The best way is to keep them from appearing in the first place. Mederma® Stretch Marks Therapy increases the moisture content of skin. Moisturized, supple skin is more elastic and less apt to form stretch marks. If you're pregnant, you may begin using it as soon as the second trimester. For existing stretch marks, experts believe that the most effective way to reduce them is to begin care as soon as possible, preferably when the marks first form1. But even those with older stretch marks have options to improve how they look and feel.

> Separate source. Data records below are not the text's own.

/-- A value of the other sign is at least as far away as its magnitude is. -/
theorem abs_sub_le_abs_withSign_sub {b : ℚ} (hb : 0 ≤ b) (hq : 0 ≤ q) (neg' : Bool) :
    |b - q| ≤ |withSign neg' b - withSign neg q| := by
  have h := abs_abs_sub_abs_le (withSign neg' b) (withSign neg q)
  rwa [abs_withSign, abs_withSign, abs_of_nonneg hb, abs_of_nonneg hq] at h

/-- Two values of the same magnitude that are as far from `withSign neg q`, one of its sign, and different: then `q` is zero. -/
theorem eq_zero_of_equidistant {a : ℚ} (ha : 0 ≤ a) (hq : 0 ≤ q) {neg' : Bool}
    (h : |withSign neg' a - withSign neg q| = |a - q|) (hne : withSign neg' a ≠ withSign neg a) : q = 0 := by
  have hopposite : neg' = !neg := by
    cases neg <;> cases neg' <;> simp_all
  have hsum : |withSign neg' a - withSign neg q| = a + q := by
    rw [hopposite, ← abs_of_nonneg (add_nonneg ha hq)]
    cases neg
    · rw [← abs_neg]
      congr 1
      simp
      ring
    · simp
  have hpos : a ≠ 0 := by
    rintro rfl
    simp at hne
  have hapos : 0 < a := lt_of_le_of_ne ha hpos.symm
  rw [hsum] at h
  rcases abs_cases (a - q) with ⟨habs, -⟩ | ⟨habs, -⟩ <;> linarith

end sign

section format

variable (f : FloatFormat)

/-- The value of a sign and a magnitude in a format. -/
def FloatFormat.value (neg : Bool) (m : Nat) : ℚ := withSign neg (unitsOf f m) / 2 ^ f.unitPlaces

/-- The overflow threshold: the middle of the largest finite value and the value next above it. -/
def FloatFormat.overflowAt : ℚ := (unitsOf f (f.infBits - 1) + unitsOf f f.infBits : Nat) / 2 / 2 ^ f.unitPlaces

/-- A sign and a magnitude are the exact value `v` rounded once: `RoundsTo32` and `RoundsTo64` in any format. -/
def FloatFormat.RoundsTo (v : ℚ) (neg : Bool) (r : Nat) : Prop :=
  (if |v| < f.overflowAt then
    r < f.infBits ∧ ∀ (neg' : Bool) (m : Nat),
      |f.value neg r - v| ≤ |f.value neg' m - v| ∧
      (|f.value neg' m - v| = |f.value neg r - v| → f.value neg' m ≠ f.value neg r → r % 2 = 0)
  else r = f.infBits) ∧
  (v ≠ 0 → neg = decide (v < 0))

variable {f} {n d : Nat}

theorem cast_abs_units_sub (hd : 0 < d) (u : Nat) : ((|((u * d : Nat) : Int) - n| : Int) : ℚ) = |(u : ℚ) - n / d| * d := by
  have hpos : (0 : ℚ) < d := Nat.cast_pos.2 hd
  rw [← abs_of_pos hpos, ← abs_mul, abs_of_pos hpos, sub_mul, div_mul_cancel₀ _ hpos.ne']
  push_cast
  rfl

Dermatologists and researchers report that:

  • Creams with onion extract, like Mederma® Stretch Marks Therapy, can significantly improve the softness, texture and appearance of stretch marks.2
  • Heavy moisturizers and other over-the-counter products that are good for hydrating the skin can sometimes make stretch marks softer, look better and can reduce itchiness.
  • Self-tanners and sunless tanning products can help camouflage stretch marks. (But avoid suntans and tanning beds, because they not only can make the stretch marks appear worse, they're also not good for the health of your skin.)
  • Prescription cream with tretinoin (which comes from Vitamin A) can reduce the length and width of stretch marks when they are new, though it's not recommended for pregnant or nursing mothers.
  • Chemical peels can improve how skin feels and looks.
  • Laser therapy can improve the color of stretch marks and how elastic, or flexible, the skin is.

Talk to your doctor or dermatologist about options that might be best for you.

REFERENCES:
  1. Striae Distensae (Stretch Marks) and Different Modalities of Therapy: An Update, Dermatologic Surgery, April 2009.
  2. SKINmed: Dermatology for the Clinician, April 2010.